• AVAILABLE DATA:
◆ ◆ ◆ ◆

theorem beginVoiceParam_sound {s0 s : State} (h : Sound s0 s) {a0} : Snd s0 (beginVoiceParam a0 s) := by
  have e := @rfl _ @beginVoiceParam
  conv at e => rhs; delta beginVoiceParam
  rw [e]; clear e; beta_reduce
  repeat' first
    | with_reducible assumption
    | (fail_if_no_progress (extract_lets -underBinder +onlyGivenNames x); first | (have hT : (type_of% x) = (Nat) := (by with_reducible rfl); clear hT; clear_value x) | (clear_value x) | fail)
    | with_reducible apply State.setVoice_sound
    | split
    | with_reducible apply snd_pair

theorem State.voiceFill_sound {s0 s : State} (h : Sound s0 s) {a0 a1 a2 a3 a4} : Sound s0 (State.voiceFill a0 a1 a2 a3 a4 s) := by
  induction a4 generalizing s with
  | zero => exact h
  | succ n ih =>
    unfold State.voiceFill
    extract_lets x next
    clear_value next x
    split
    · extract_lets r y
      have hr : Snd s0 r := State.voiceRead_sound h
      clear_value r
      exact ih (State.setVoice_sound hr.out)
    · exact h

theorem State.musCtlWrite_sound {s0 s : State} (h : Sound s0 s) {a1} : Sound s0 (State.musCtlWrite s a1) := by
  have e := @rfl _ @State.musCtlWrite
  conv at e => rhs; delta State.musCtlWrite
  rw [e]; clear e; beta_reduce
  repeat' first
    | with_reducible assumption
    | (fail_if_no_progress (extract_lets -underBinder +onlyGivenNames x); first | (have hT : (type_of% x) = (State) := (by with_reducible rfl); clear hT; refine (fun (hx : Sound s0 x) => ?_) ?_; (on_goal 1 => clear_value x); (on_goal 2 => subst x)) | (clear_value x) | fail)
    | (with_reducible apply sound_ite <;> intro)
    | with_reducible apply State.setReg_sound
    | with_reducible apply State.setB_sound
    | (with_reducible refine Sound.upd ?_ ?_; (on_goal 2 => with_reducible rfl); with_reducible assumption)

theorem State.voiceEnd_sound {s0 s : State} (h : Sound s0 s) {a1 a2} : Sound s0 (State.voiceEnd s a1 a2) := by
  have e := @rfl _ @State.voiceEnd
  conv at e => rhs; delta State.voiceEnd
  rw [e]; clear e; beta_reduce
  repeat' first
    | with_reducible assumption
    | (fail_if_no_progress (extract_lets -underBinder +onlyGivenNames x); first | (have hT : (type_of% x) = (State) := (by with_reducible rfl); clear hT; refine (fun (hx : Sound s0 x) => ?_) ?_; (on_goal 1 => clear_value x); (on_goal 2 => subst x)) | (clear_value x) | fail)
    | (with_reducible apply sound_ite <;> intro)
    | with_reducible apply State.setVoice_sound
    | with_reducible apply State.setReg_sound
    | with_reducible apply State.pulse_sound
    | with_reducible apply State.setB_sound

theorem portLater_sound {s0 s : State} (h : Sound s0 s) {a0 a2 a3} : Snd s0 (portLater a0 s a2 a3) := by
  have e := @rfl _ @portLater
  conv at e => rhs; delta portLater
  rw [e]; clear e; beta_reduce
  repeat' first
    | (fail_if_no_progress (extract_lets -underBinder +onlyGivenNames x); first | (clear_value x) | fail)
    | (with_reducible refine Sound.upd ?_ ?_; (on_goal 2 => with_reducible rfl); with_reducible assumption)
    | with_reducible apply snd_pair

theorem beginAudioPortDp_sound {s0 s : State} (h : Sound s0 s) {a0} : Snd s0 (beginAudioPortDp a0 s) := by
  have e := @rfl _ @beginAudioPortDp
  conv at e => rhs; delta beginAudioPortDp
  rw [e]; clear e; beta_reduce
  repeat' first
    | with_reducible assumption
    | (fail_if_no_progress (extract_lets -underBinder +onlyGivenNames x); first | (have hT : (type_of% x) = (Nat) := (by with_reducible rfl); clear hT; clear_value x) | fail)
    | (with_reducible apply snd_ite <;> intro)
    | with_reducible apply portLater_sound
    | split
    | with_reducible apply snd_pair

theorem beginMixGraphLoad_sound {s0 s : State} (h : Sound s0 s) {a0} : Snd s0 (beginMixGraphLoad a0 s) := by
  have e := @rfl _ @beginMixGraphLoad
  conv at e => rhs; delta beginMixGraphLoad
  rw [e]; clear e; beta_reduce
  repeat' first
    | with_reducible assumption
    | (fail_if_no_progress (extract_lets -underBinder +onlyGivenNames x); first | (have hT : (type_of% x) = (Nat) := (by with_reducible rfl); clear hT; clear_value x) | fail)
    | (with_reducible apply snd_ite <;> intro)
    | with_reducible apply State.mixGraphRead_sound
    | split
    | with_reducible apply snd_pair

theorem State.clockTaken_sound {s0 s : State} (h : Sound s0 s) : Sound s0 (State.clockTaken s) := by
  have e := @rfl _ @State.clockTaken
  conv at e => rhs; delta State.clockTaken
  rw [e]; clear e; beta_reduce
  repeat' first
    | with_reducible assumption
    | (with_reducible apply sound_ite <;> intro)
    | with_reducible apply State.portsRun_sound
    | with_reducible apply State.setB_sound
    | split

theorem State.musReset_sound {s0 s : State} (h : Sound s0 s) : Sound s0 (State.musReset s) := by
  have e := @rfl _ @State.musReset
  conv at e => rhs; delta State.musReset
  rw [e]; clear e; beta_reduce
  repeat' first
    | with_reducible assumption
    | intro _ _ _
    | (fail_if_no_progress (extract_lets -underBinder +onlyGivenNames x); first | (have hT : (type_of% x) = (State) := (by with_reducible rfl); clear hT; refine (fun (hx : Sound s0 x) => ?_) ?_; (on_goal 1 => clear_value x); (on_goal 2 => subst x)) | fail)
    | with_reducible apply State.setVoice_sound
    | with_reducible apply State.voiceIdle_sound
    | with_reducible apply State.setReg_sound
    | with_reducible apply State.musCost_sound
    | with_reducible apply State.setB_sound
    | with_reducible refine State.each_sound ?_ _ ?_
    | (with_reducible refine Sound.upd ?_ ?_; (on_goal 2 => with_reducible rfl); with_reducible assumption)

◆ ◆ ◆ ◆

Look through the material above for the string "beginMixGraphLoad" and copy each line that has it.

• ANSWER SECTION:
theorem beginMixGraphLoad_sound {s0 s : State} (h : Sound s0 s) {a0} : Snd s0 (beginMixGraphLoad a0 s) := by
  have e := @rfl _ @beginMixGraphLoad
  conv at e => rhs; delta beginMixGraphLoad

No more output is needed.